Plan de données/charge de travail

Les applications et données stockent généralement un pourcentage important des données d’une organisation :

  • Processus métiers dans les applications et les charges de travail
  • Propriété intellectuelle dans les données et applications

L’organisation informatique d’entreprise gère et prend en charge les charges de travail et l’infrastructure sur qui elles sont hébergées, qu’elle soit locale, sur Azure ou un fournisseur cloud tiers, créant un plan d’administration. La fourniture d’un contrôle d’accès cohérent à ces systèmes dans l’entreprise nécessite un plan de contrôle basé sur un ou plusieurs système d’identité d’entreprise centralisés, souvent complétés par un contrôle d’accès réseau pour les systèmes plus anciens, tels que les périphériques de technologie opérationnelle (OT).

Avions de contrôle, de gestion et de données/charge de travail

Chacun de ces avions contrôle les données et les charges de travail en créant un parcours attrayant pour que les pirates malveillants en abusent s’ils peuvent prendre le contrôle d’un plan.

Pour que ces systèmes créent de la valeur métier, ils doivent être accessibles aux utilisateurs internes, aux partenaires et aux clients utilisant leurs stations de travail ou appareils (souvent à l’aide de solutions d’accès à distance), créant ainsi des parcours d’accès utilisateur.
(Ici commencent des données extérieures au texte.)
/-- The destination class of a place, for a core (R244). -/
def classOf (core : Nat) : Place → Nat
  | .slice c _ => if c / 1024 = core / 1024 then c / 64 % 16 else 16 + c / 1024
  | .hbm va => 24 + channelOf va / 16
  | .window _ _ => 56
  | .host _ => 57
  | .remote _ => 58

/-- The router and port of a place; `die` is the die of the issuer (R237, R456, R462). -/
def placeRouter (die : Nat) : Place → Nat × Nat
  | .slice c _ => (routerOfCore c, 0)
  | .hbm va => routerOfChannel (channelOf va)
  | .window d _ => routerOfHost d
  | .host _ => routerOfHost die
  | .remote _ => routerOfHub die

/-- Whether the unit of a place is ready (R234, step 3; R460). -/
def State.ready (s : State) (die : Nat) : Place → Bool
  | .slice c _ => (s.reg (if c / 64 < 64 then 0 else 8)).getLsbD (c / 64 % 64)
  | .hbm va => (s.reg 0x10).getLsbD (8 + channelOf va / 32)
  | .window d _ => (s.reg 0x10).getLsbD (24 + d / 4)
  | .host _ => (s.reg 0x10).getLsbD (24 + die / 4)
  | .remote _ => true

/-- The number of the interface that a place is reached through: slices, channels, host ports. -/
def ifaceOf (die : Nat) : Place → Nat
  | .slice c _ => c
  | .hbm va => 8192 + channelOf va
  | .window d _ => 8704 + d / 4
  | .host _ => 8704 + die / 4
  | .remote p => 8706 + p

/-! ### Translation (R415 to R420) -/

/-- A cause and qualifier. -/
abbrev Cause := Byte × Byte

/-- The spaces of translation: HBM, slice, host memory, as R421 numbers them. -/
def pageBits (space : Nat) : Nat := if space = 1 then 14 else 16

/-- The index of a level (R416). -/
def levelIndex (space x lvl : Nat) : Nat :=
  let p := pageBits space
  match lvl with
  | 2 => natBits x (p + 12) p
  | 1 => natBits x (p + 25) (p + 13)
  | _ => natBits x (if space = 2 then 51 else if space = 1 then 43 else 47) (p + 26)

/-- TYPE of an entry (R417). -/
def entryType (e : Word) : Nat := bitsOf e 63 62

/-- An entry is malformed at its level (R417, R418). -/
def malformedEntry (e : Word) (lvl : Nat) (stage1 : Bool) : Bool :=
  match entryType e with
  | 0 => false
  | 1 => lvl == 2 || bitsOf e 60 36 != 0
  | 2 => lvl != 2 || (if stage1 then bitsOf e 58 56 != 0 || bitsOf e 39 36 != 0 else bitsOf e 57 36 != 0)
  | _ => true

/-- A table's entry, read in one step at its HBM location (R420). -/
def State.tableWord (s : State) (a : Nat) : Word := BitVec.ofNat 64 (Memory.readLE s.mem (hbmKey a) 8)

/-- The walk of one stage from a level on, whose tables lie at addresses that `page` translates (R418): a leaf, or none when it is not present. -/
def State.walk (s : State) (space x : Nat) (stage1 : Bool) (page : Nat → Except Cause Nat) : (fuel lvl t : Nat) → Except Cause (Option Word)
  | 0, _, _ => .ok none
  | fuel + 1, lvl, t =>
    match page (t * 2 ^ 16 + 8 * levelIndex space x lvl) with
    | .error c => .error c
    | .ok a =>
      let e := s.tableWord a
      if malformedEntry e lvl stage1 then .error (0x0E, 0x04)
      else if entryType e = 0 then .ok none
      else if lvl < 2 then
        if e.getLsbD 61 then .error (0x0E, 0x03) else s.walk space x stage1 page fuel (lvl + 1) (bitsOf e 35 0)
      else .ok (some e)

/-- The roots of the stage-2 tables of a function, for HBM or for host memory (R415, R457). -/
def State.root2 (s : State) (vf space : Nat) : Nat := bitsOf (s.reg (0x14000 + 16 * vf + (if space = 2 then 8 else 0))) 35 0

/-- The root of a function's stage-1 tables (R459). -/
def State.root1 (s : State) (vf space : Nat) : Nat :=
  bitsOf (SMap.get (fun _ => 0) s.vfPages (4096 * vf + 8 * space)) 35 0

/-- A stage-2 walk (R418). -/
def State.stage2 (s : State) (vf space g : Nat) : Except Cause (Option Word) :=
  s.walk (if space = 2 then 2 else 0) g false .ok 3 0 (s.root2 vf space)

/-- TablePage (R418). -/
def State.tablePage (s : State) (vf g : Nat) : Except Cause Nat :=
  match s.stage2 vf 0 g with
  | .error c => .error c
  | .ok none => .error (0x0E, 0x01)
  | .ok (some e) =>
    if e.getLsbD 58 then .error (0x0E, 0x02)
    else if e.getLsbD 61 then .error (0x0E, 0x03)
    else .ok (bitsOf e 35 0 * 2 ^ 16 + g % 2 ^ 16)

/-- A stage-1 walk (R418). -/
def State.stage1 (s : State) (vf space va : Nat) : Except Cause (Option Word) :=
  s.walk space va true (s.tablePage vf) 3 0 (s.root1 vf space)

/-- A leaf that an interface keeps (R420). -/
def State.cached (s : State) (iface vf space : Nat) (stage1 : Bool) (page : Nat) : Option Word :=
  (s.tcache.find? (fun e => e.iface = iface && e.vf = vf && e.space = space && e.stage1 = stage1 && e.page = page)).map (·.leaf)

/-- The machine with a leaf kept, once (R420). -/
def State.keep (s : State) (e : CachedLeaf) : State := if s.tcache.contains e then s else { s with tcache := s.tcache ++ [e] }

/-- A stage-1 leaf by the interface's cache, or by a walk that fills it with a well-formed leaf: one of a slice page must lead to that page (R417, R420). -/
def State.leaf1 (s : State) (iface vf space va : Nat) : Except Cause (Option Word) × State :=
  let page := va / 2 ^ pageBits space
  match s.cached iface vf space true page with
  | some e => (.ok (some e), s)
  | none =>
    match s.stage1 vf space va with
    | .ok (some e) => (.ok (some e), if space = 1 ∧ bitsOf e 35 0 ≠ page then s else s.keep ⟨iface, vf, space, true, page, e⟩)
    | r => (r, s)

/-- A stage-2 leaf by the interface's cache, or by a walk that fills it; a leaf with MIG or FAR is not kept (R420). -/
def State.leaf2 (s : State) (iface vf space g : Nat) : Except Cause (Option Word) × State :=
  let page := g / 2 ^ 16
  match s.cached iface vf space false page with
  | some e => (.ok (some e), s)
  | none =>
    match s.stage2 vf space g with
    | .ok (some e) => (.ok (some e), if e.getLsbD 61 || e.getLsbD 58 then s else s.keep ⟨iface, vf, space, false, page, e⟩)
    | r => (r, s)

/-! ### User-level pagers (R424 to R426) -/

/-- A registered region of a partition's pager table (R424). -/
structure PagerRegion where
  index : Nat
  base : Nat
  fbase : Nat
  npage : Nat
  pager : Nat
  deriving DecidableEq, Repr

/-- Region i of a partition's pager table, if it is valid (R424). -/
def State.pagerRegion (s : State) (part i : Nat) : Option PagerRegion :=
  let w (off : Nat) : Word := s.page part (0x1000 + 48 * i + off)
  if (w 40).getLsbD 24 then some ⟨i, (w 0).toNat, bitsOf (w 24) 35 0, bitsOf (w 32) 31 0, bitsOf (w 40) 15 0⟩ else none

/-- The region that holds an HBM virtual address. -/
def State.pagerAt (s : State) (part va : Nat) : Option PagerRegion :=
  ((List.range 64).filterMap (s.pagerRegion part)).find? (fun r => decide (r.base ≤ va) && decide (va < r.base + r.npage * 2 ^ 16))

/-! ### A global access translated (R418) -/

/-- An access that passed translation: its address key, and the stage-1 leaf that governs its granule. -/
structure Translated where
  key : Nat
  leaf : Word
  deriving DecidableEq, Repr

/-- Rights refused by a leaf: R bit 60, W bit 59 (R417). -/
def refuses (e : Word) (read write : Bool) : Bool := (write && !e.getLsbD 59) || (read && !e.getLsbD 60)

/-- Both stages, for HBM and host memory. -/
def State.translateTwo (s : State) (iface vf : Nat) (part : Option Nat) (space va : Nat) (read write : Bool) : Except Cause Translated × State :=
  let r := s.leaf1 iface vf space va
  match r.1 with
  | .error e => (.error e, r.2)
  | .ok none => (.error (0x0B, 0x00), r.2)
  | .ok (some e1) =>
    let region := if space = 0 then part.bind (fun p => s.pagerAt p va) else none
    let strays := match region with
      | some g => decide (bitsOf e1 35 0 ≠ g.fbase + (va - g.base) / 2 ^ 16)
      | none => false
    if strays then (.error (0x0E, 0x05), r.2)
    else if refuses e1 read write then (.error (0x0C, 0x03), r.2)
    else
      let q := r.2.leaf2 iface vf space (bitsOf e1 35 0 * 2 ^ 16 + va % 2 ^ 16)
      match q.1 with
      | .error e => (.error e, q.2)
      | .ok none => (.error (0x0B, 0x02), q.2)
      | .ok (some e2) =>
        if e2.getLsbD 58 || e2.getLsbD 61 then (.error (0x0B, 0x02), q.2)
        else if refuses e2 read write then (.error (0x0C, 0x04), q.2)
        else
          let a := bitsOf e2 35 0 * 2 ^ 16 + va % 2 ^ 16
          (.ok ⟨if space = 0 then hbmKey a else hostKey a, e1⟩, q.2)

/-- Translate, for a function and a partition at an interface (R418, R465). -/
def State.translate (s : State) (iface vf : Nat) (part : Option Nat) (p : Place) (read write : Bool) : Except Cause Translated × State :=
  match p with
  | .slice c off =>
    let va := c * 2 ^ 18 + off
    let r := s.leaf1 iface vf 1 (va + s.pkg * 2 ^ 31)
    match r.1 with
    | .error e => (.error e, r.2)
    | .ok none => (.error (0x0B, 0x00), r.2)
    | .ok (some e) =>
      if bitsOf e 35 0 ≠ (va + s.pkg * 2 ^ 31) / 2 ^ 14 then (.error (0x0E, 0x04), r.2)
      else if refuses e read write then (.error (0x0C, 0x03), r.2)
      else (.ok ⟨sliceKey c off, e⟩, r.2)
  | .window d off =>
    let at2 := 0x480000 + 2 * (256 * d + off / 4096)
    let e := natBits (s.reg (at2 / 8 * 8)).toNat (8 * (at2 % 8) + 15) (8 * (at2 % 8))
    let ok := decide (e % 256 = vf) && (!read || e.testBit 8) && (!write || e.testBit 9)
    (if ok then .ok ⟨windowKey d off, 0⟩ else .error (0x0C, 0x03), s)
  | .hbm va => s.translateTwo iface vf part 0 va read write
  | .host a => s.translateTwo iface vf part 2 a read write
  | .remote _ => (.error (0x1D, 0x00), s)

/-! ### What an access uses of the tables (R420, R421) -/

/-- The frames of the table pages that a stage-1 walk reads from a level on (R418). -/
def State.walkFrames (s : State) (vf space x : Nat) : (fuel lvl t : Nat) → List Nat
  | 0, _, _ => []
  | fuel + 1, lvl, t =>
    t :: (match s.tablePage vf (t * 2 ^ 16 + 8 * levelIndex space x lvl) with
    | .ok a => if entryType (s.tableWord a) = 1 ∧ lvl < 2 then s.walkFrames vf space x fuel (lvl + 1) (bitsOf (s.tableWord a) 35 0) else []
    | .error _ => [])

/-- What an access uses of the stage-1 translation of an address: its page, and where an interface does not hold the leaf, the stage-2 translations of the table pages of the walk. -/
def State.uses1 (s : State) (iface vf space va : Nat) : List (Nat × Bool × Nat) :=
  let page := va / 2 ^ pageBits space
  (space, true, page) ::
    (if (s.cached iface vf space true page).isSome then [] else (s.walkFrames vf space va 3 0 (s.root1 vf space)).map (fun f => (0, false, f)))

/-- What an access uses of both stages, for HBM and host memory. -/
def State.uses2 (s : State) (iface vf space va : Nat) : List (Nat × Bool × Nat) :=
  s.uses1 iface vf space va ++ (match (s.leaf1 iface vf space va).1 with | .ok (some e) => [(space, false, bitsOf e 35 0)] | _ => [])

/-- What the check of a slice granule's ownership uses: the leaf of the granule's first page (R271, R417). -/
def State.usesGranule (s : State) (iface vf c off : Nat) : List (Nat × Bool × Nat) :=
  s.uses1 iface vf 1 (c * 2 ^ 18 + off / 2 ^ 16 * 2 ^ 16 + s.pkg * 2 ^ 31)

/-- What a global access to a place uses. -/
def State.usesOf (s : State) (iface vf : Nat) (p : Place) : List (Nat × Bool × Nat) :=
  match p with
  | .slice c off => s.uses1 iface vf 1 (c * 2 ^ 18 + off + s.pkg * 2 ^ 31) ++ s.usesGranule iface vf c off
  | .hbm va => s.uses2 iface vf 0 va
  | .host a => s.uses2 iface vf 2 a
  | _ => []

/-! ### Owned granules (R271) -/

/-- The stage-1 leaf that marks the granule of a place owned: the page's own for HBM, the granule's first page for a slice (R417). -/
def State.granuleLeaf (s : State) (iface vf : Nat) (p : Place) (leaf : Word) : Word :=
  match p with
  | .slice c off =>
    match (s.leaf1 iface vf 1 (c * 2 ^ 18 + off / 2 ^ 16 * 2 ^ 16 + s.pkg * 2 ^ 31)).1 with
    | .ok (some e) => e
    | _ => 0
  | .hbm _ => leaf
  | _ => 0

/-- The holder of a granule by its key, if it is owned: the one a handover named, or its leaf's first holder (R271, R417). -/
def State.holder (s : State) (key : Nat) (leaf : Word) : Option Nat :=
  if leaf.getLsbD 61 then some ((SMap.find s.holders (key / 2 ^ 16)).getD (bitsOf leaf 55 40)) else none

end Sys2Proof.Machine
end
Elles doivent également être disponibles par programme via des interfaces de programmation d’application afin de faciliter l’automatisation des processus, en créant des parcours d’accès aux applications.

Ajout de parcours d’accès des utilisateurs et applications

Enfin, ces systèmes doivent être gérés et gérés par le personnel informatique, les développeurs ou d’autres membres de l’organisation, créant ainsi des parcours d’accès privilégiés. Compte donné le niveau élevé de contrôle qu’elles offrent sur les ressources critiques de l’entreprise, ces parcours doivent être strictement protégés contre la compromission.

Parcours d’accès privilégié pour gérer et gérer

La fourniture d’un contrôle d’accès cohérent dans l’organisation qui active la productivité et réduit le risque nécessite que vous

  • Appliquer des principes de confiance zéro à tous les accès
    • Supposez une violation d’autres composants
    • Validation explicite de la confiance
    • Accès au moindre privilège
  • Respecter la sécurité et l’application des stratégies
    • Accès interne et externe pour garantir une application de stratégie cohérente
    • Toutes les méthodes d’accès, y compris les utilisateurs, les administrateurs, les API, les comptes de service, etc.
  • Réduire l’escalade de privilège non autorisée
    • Appliquer la hiérarchie pour empêcher le contrôle des avions de haut niveau à partir d’avions plus bas (via des attaques ou une utilisation abusive des processus légitimes)
      • Plan de contrôle
      • Plan de gestion
      • Plan de données/charge de travail
    • Audit en continu des vulnérabilités de configuration activant l’escalade accidentelle
    • Surveiller des attaques potentielles et y répondre

Évolution par rapport au modèle de niveau AD hérité

Le modèle d’accès d’entreprise remplace et remplace le modèle de niveau hérité qui se concentre sur la gestion de l’escalade non autorisée des privilèges dans un environnement Windows Server Active Directory local.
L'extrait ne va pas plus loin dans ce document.